[PYTHON-CRYPTO] SIG thoughts.

Bryan Mongeau bryan at EEVOLVED.COM
Thu Feb 8 10:58:01 CET 2001


<Quotes from Micheal Stroder>

> Fortunately you're wrong. There have been around 20 subscriptions up
> to now.

Glad to hear it! I look forward to being able to absorb their input.

> # Search for a implementation providing AES, use the first available
> aes = crypto.locate_alg('aes')

Hmmm... Are you proposing the crypto module contain all possible ciphers,
both symmetric and asymmetric? If so, then do you envision pure python
implementations of all these ciphers?

That would be great of course, but have you looked at any of the existing
(mostly C) implementations of these algorithms? My experience is limited to
AES and ECC and I have looked at some of the more obfuscated sections like
key scheduling. I thanked the lord I didn't have to code it.  These
algorithms were written by experts, and any porting of that code to python
would have to rely on the expertise of the porter. Not to mention these
algorithms are very throughput sensitive, and an existing optimized and
tested C implementation would be hard to improve on and easy to deteriorate.

My point is that if all the ciphers were mashed together with platform
dependent SOs or DLLs, building and maintaining the crypto module suddenly
becomes a herculean task and you seem like a very busy guy...:) I think
seperating the crypto modules into their respective components would:

1- Permit easier maintenance and delegation of work.
2- Tighten code written for only one cipher. (think freeze)
3- Isolate any potential security risk resulting from faulty implementations.

I concur with you on useability issues. It would be easy to have one module.
But isn't that the goal of a SIG? To trust that all modules that comply with
a given SIG will have a standard API? Is it really tedious to import AES or
DES or CAST when you know these classes will have *identical* methods?

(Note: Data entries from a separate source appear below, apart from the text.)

/-- The illegal words of R80 by class, and their numbers; a step that fetches one faults with the raw word and the pc,
and the host keeps the state as it was. -/
def Obligations.IllegalWordsByClass : Prop :=
  (∀ w : Word, decode w = .error (.illegalWord w) ↔
    (w.toNat / 4096 = 0x0 ∧ w.toNat % 256 ≠ 0xE0 ∧ w.toNat % 256 ≠ 0xEE) ∨
    (w.toNat / 4096 = 0x8 ∧ w.toNat % 16 ∈ [0x8, 0x9, 0xA, 0xB, 0xC, 0xD, 0xF]) ∨
    w.toNat / 4096 = 0xB ∨ w.toNat / 4096 = 0xE ∨
    (w.toNat / 4096 = 0xF ∧ w.toNat % 256 ∉ [0x1E, 0x33, 0x55, 0x65])) ∧
  (∀ w : Word, (∃ i, decode w = .ok i) ∨ decode w = .error (.illegalWord w)) ∧
  illegalCount 0x0 = 4064 ∧ illegalCount 0x8 = 1792 ∧ illegalCount 0xB = 4096 ∧ illegalCount 0xE = 4096 ∧
  illegalCount 0xF = 4032 ∧ ((List.range 16).map illegalCount).sum = 18080 ∧
  (∀ (s : State) (w : Word), fetchWord s = .ok w → decode w = .error (.illegalWord w) →
    hostOp .step s = (s, .faulted (.unimplementedInstruction w s.pc)))

/-- The fields of R72: contiguous, zero-extended, and the word is their concatenation; of the two bytes in memory the
first is `c ++ x` and the second `kk`. -/
def Obligations.FieldsOfTheWord : Prop :=
  ∀ w : Word,
    (fieldC w).toNat = w.toNat / 4096 ∧ (fieldX w).val = w.toNat / 256 % 16 ∧ (fieldY w).val = w.toNat / 16 % 16 ∧
    (fieldN w).val = w.toNat % 16 ∧ (fieldKK w).toNat = w.toNat % 256 ∧ (fieldNNN w).toNat = w.toNat % 4096 ∧
    (fieldKK w).toNat = (fieldY w).val * 16 + (fieldN w).val ∧
    (fieldNNN w).toNat = (fieldX w).val * 256 + (fieldY w).val * 16 + (fieldN w).val ∧
    (highByte w).toNat = (fieldC w).toNat * 16 + (fieldX w).val ∧ lowByte w = fieldKK w ∧
    wordOfBytes (highByte w) (lowByte w) = w ∧ (zext16 (fieldNNN w)).toNat = (fieldNNN w).toNat

/-- Words the spec writes out (95_test_vectors.md) decode to the instructions it names, ignored bits included. -/
def Obligations.WordsOfTheTestVectors : Prop :=
  decode 0x00E0 = .ok .cls ∧ decode 0x07E0 = .ok .cls ∧ decode 0x0AEE = .ok .ret ∧
  decode 0x1234 = .ok (.jp 0x234) ∧ decode 0x2300 = .ok (.call 0x300) ∧ decode 0x6A2F = .ok (.ldImm 10 0x2F) ∧
  decode 0x512F = .ok (.seReg 1 2) ∧ decode 0x8125 = .ok (.subReg 1 2) ∧ decode 0x857E = .ok (.shl 5) ∧
  decode 0xC30F = .ok (.rnd 3 0x0F) ∧ decode 0xD122 = .ok (.drw 1 2 2) ∧ decode 0xF21E = .ok (.addI 2) ∧
  decode 0xF333 = .ok (.ldB 3) ∧ decode 0xF255 = .ok (.storeRegs 2) ∧ decode 0xF165 = .ok (.loadRegs 1) ∧
  decode 0x0000 = .error (.illegalWord 0x0000) ∧ decode 0xB123 = .error (.illegalWord 0xB123)

/-! ## Fetch, step and faults (30_encoding.md R70, 60_exceptions.md) -/

/-- When the two bytes at the pc form a word that decodes to `i`, a step is `i` executed (R177). The step adds nothing
around it: every instruction's own rule writes the pc (10_state.md R25). -/
def Obligations.StepRunsDecodedInstruction : Prop :=
  ∀ (s : State) (i : Instr), s.pc.toNat + 1 ≤ 4095 →
    decode (wordOfBytes (s.readByte s.pc.toNat) (s.readByte (s.pc.toNat + 1))) = .ok i → step s = exec i s

/-- Fetch (R70): the word is `MEM[PC] ++ MEM[PC+1]`, the high byte first, at any pc, odd ones too; it faults exactly
when `PC + 1` lies above 4095. -/
def Obligations.FetchIsBigEndianAndBounded : Prop :=
  ∀ s : State,
    (s.pc.toNat + 1 ≤ 4095 → ∃ w : Word, fetchWord s = .ok w ∧
      w.toNat = (s.readByte s.pc.toNat).toNat * 256 + (s.readByte (s.pc.toNat + 1)).toNat) ∧
    (s.pc.toNat + 1 > 4095 → fetchWord s = .error .outOfBoundsAccess)

/-- The step of R177: the bounds check, then the decoder, then the instruction's rule; a fault leaves the host with the
state as it was; a step that answers `Ok` ran exactly one instruction, left the timers alone and did not clear `DP`. -/
def Obligations.StepIsFetchDecodeExecute : Prop :=
  ∀ s : State,
    (s.pc.toNat + 1 > 4095 → step s = .fault .outOfBoundsAccess) ∧
    (∀ w : Word, s.pc.toNat + 1 ≤ 4095 → w = wordOfBytes (s.readByte s.pc.toNat) (s.readByte (s.pc.toNat + 1)) →
      (∀ i, decode w = .ok i → step s = exec i s) ∧
      (∀ e, decode w = .error e → step s = .fault (.unimplementedInstruction w s.pc))) ∧
    (∀ f, step s = .fault f → hostOp .step s = (s, .faulted f)) ∧
    (∀ t, step s = .next t →
      (∃ i, decode (wordOfBytes (s.readByte s.pc.toNat) (s.readByte (s.pc.toNat + 1))) = .ok i ∧ exec i s = .next t) ∧
      hostOp .step s = (t, .ok) ∧ KeepsTimers s t ∧ (s.dp = true → t.dp = true))

/-- Every fault and when it is raised (R160 to R165), by step and by load; no other fault and no other occasion. -/
def Obligations.FaultsExactly : Prop :=
  (∀ (s : State) (f : Fault), step s = .fault f ↔
    (s.pc.toNat + 1 > 4095 ∧ f = .outOfBoundsAccess) ∨
    (s.pc.toNat + 1 ≤ 4095 ∧ ∃ w : Word, w = wordOfBytes (s.readByte s.pc.toNat) (s.readByte (s.pc.toNat + 1)) ∧
      ((decode w = .error (.illegalWord w) ∧ f = .unimplementedInstruction w s.pc) ∨
       (decode w = .ok .ret ∧ s.sp.toNat = 0 ∧ f = .stackUnderflow) ∨
       (decode w = .ok .ret ∧ s.sp.toNat > 16 ∧ f = .stackOverflow) ∨
       (∃ nnn, decode w = .ok (.call nnn) ∧ s.sp.toNat ≥ 16 ∧ f = .stackOverflow) ∨
       (∃ x y n, decode w = .ok (.drw x y n) ∧ n.val ≥ 1 ∧ s.i.toNat + n.val - 1 > 4095 ∧ f = .outOfBoundsAccess) ∨
       (∃ x, decode w = .ok (.ldB x) ∧ s.i.toNat + 2 > 4095 ∧ f = .outOfBoundsAccess) ∨
       (∃ x, decode w = .ok (.storeRegs x) ∧ s.i.toNat + x.val > 4095 ∧ f = .outOfBoundsAccess) ∨
       (∃ x, decode w = .ok (.loadRegs x) ∧ s.i.toNat + x.val > 4095 ∧ f = .outOfBoundsAccess)))) ∧
  (∀ (img : List Byte) (s : State) (f : Fault), load img s = .fault f ↔ img.length > 3584 ∧ f = .programTooLarge)

/-- No instruction, no step and no load is refused (30_encoding.md R77: the decoder is total). -/
def Obligations.NothingIsRefused : Prop :=
  (∀ (i : Instr) (s : State) (r : Refusal), exec i s ≠ .refused r) ∧
  (∀ (s : State) (r : Refusal), step s ≠ .refused r) ∧
  (∀ (img : List Byte) (s : State) (r : Refusal), load img s ≠ .refused r)

/-- Faults are precise and atomic (R166): after any host operation that answers a fault the state is as before, a failed
load included (R191; the spec's decision D22, log entry 20); and a repeated step answers the same fault (R169; the
spec's decision D14, log entry 10). -/
def Obligations.FaultsChangeNothingAndRepeat : Prop :=
  (∀ (op : HostOp) (s : State) (f : Fault), (hostOp op s).2 = .faulted f → (hostOp op s).1 = s) ∧
  (∀ (s : State) (f : Fault), step s = .fault f →
    hostOp .step s = (s, .faulted f) ∧ hostOp .step (hostOp .step s).1 = (s, .faulted f))

/-! ## Control transfer (40_control_flow.md) -/

/-- RET (R100); where control resumes at 0x1000 the next fetch faults. -/
def Obligations.RetPopsAndAddsTwo : Prop :=
  DecodesAs 0xF0FF 0x00EE (fun _ => .ret) ∧
  (∀ (s : State) (k : Fin 16), s.sp.toNat = k.val + 1 → ∃ t, exec .ret s = .next t ∧
    t.sp.toNat = k.val ∧ t.pc.toNat = ((s.readStk k).toNat + 2) % 65536 ∧ (∀ j, t.readStk j = s.readStk j) ∧
    KeepsV [] s t ∧ KeepsI s t ∧ KeepsTimers s t ∧ KeepsMem s t ∧ KeepsDisplay s t ∧ KeepsDraws s t) ∧
  (∀ s : State, s.sp.toNat = 0 → exec .ret s = .fault .stackUnderflow) ∧
  (∀ s : State, s.sp.toNat > 16 → exec .ret s = .fault .stackOverflow) ∧
  (∀ s t : State, exec .ret s = .next t → t.pc.toNat = 0x1000 → step t = .fault .outOfBoundsAccess)

/-- JP nnn (R101); a JP to its own address leaves the whole state unchanged; the target 0xFFF is accepted and the next
fetch faults. -/
def Obligations.JpSetsPc : Prop :=
  DecodesAs 0xF000 0x1000 (fun w => .jp (fieldNNN w)) ∧
  (∀ (s : State) (nnn : Addr12), ∃ t, exec (.jp nnn) s = .next t ∧ t.pc.toNat = nnn.toNat ∧ ChangesOnly [] s t) ∧
  (∀ (s : State) (nnn : Addr12), nnn.toNat = s.pc.toNat → exec (.jp nnn) s = .next s) ∧
  (∀ s t : State, exec (.jp 0xFFF) s = .next t → step t = .fault .outOfBoundsAccess)

/-- CALL nnn (R102): the pushed value is the address of the CALL itself. -/
def Obligations.CallPushesItsOwnAddress : Prop :=
  DecodesAs 0xF000 0x2000 (fun w => .call (fieldNNN w)) ∧
  (∀ (s : State) (nnn : Addr12) (k : Fin 16), s.sp.toNat = k.val → ∃ t, exec (.call nnn) s = .next t ∧
    t.readStk k = s.pc ∧ t.sp.toNat = k.val + 1 ∧ t.pc.toNat = nnn.toNat ∧ (∀ j, j ≠ k → t.readStk j = s.readStk j) ∧
    KeepsV [] s t ∧ KeepsI s t ∧ KeepsTimers s t ∧ KeepsMem s t ∧ KeepsDisplay s t ∧ KeepsDraws s t) ∧
  (∀ (s : State) (nnn : Addr12), s.sp.toNat ≥ 16 → exec (.call nnn) s = .fault .stackOverflow)

/-- SE Vx,kk (R103); a taken skip at 0xFFC or 0xFFE does not wrap, and the next fetch faults. -/
def Obligations.SkipIfEqualImmediate : Prop :=
  DecodesAs 0xF000 0x3000 (fun w => .seImm (fieldX w) (fieldKK w)) ∧
  (∀ (s : State) (x : Reg) (kk : Byte), ∃ t, exec (.seImm x kk) s = .next t ∧
    t.pc.toNat = (s.pc.toNat + if (s.readV x).toNat = kk.toNat then 4 else 2) % 65536 ∧ ChangesOnly [] s t) ∧
  (∀ (s t : State) (x : Reg) (kk : Byte), exec (.seImm x kk) s = .next t → s.readV x = kk →
    (s.pc = 0xFFC → t.pc = 0x1000 ∧ step t = .fault .outOfBoundsAccess) ∧
    (s.pc = 0xFFE → t.pc = 0x1002 ∧ step t = .fault .outOfBoundsAccess))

> Note that key is also meant as key object, an instance of an
> appropriate key storage class. I started to write a draft proposal
> but I'm stuck since I have to get some urgent work done.

Very interesting. Wouldn't a key "object" just be a string though? Don't even
need pickle or shelve for persistence, just write it to file. Password
encrypt if desired. Voila.  Should we make an object for that?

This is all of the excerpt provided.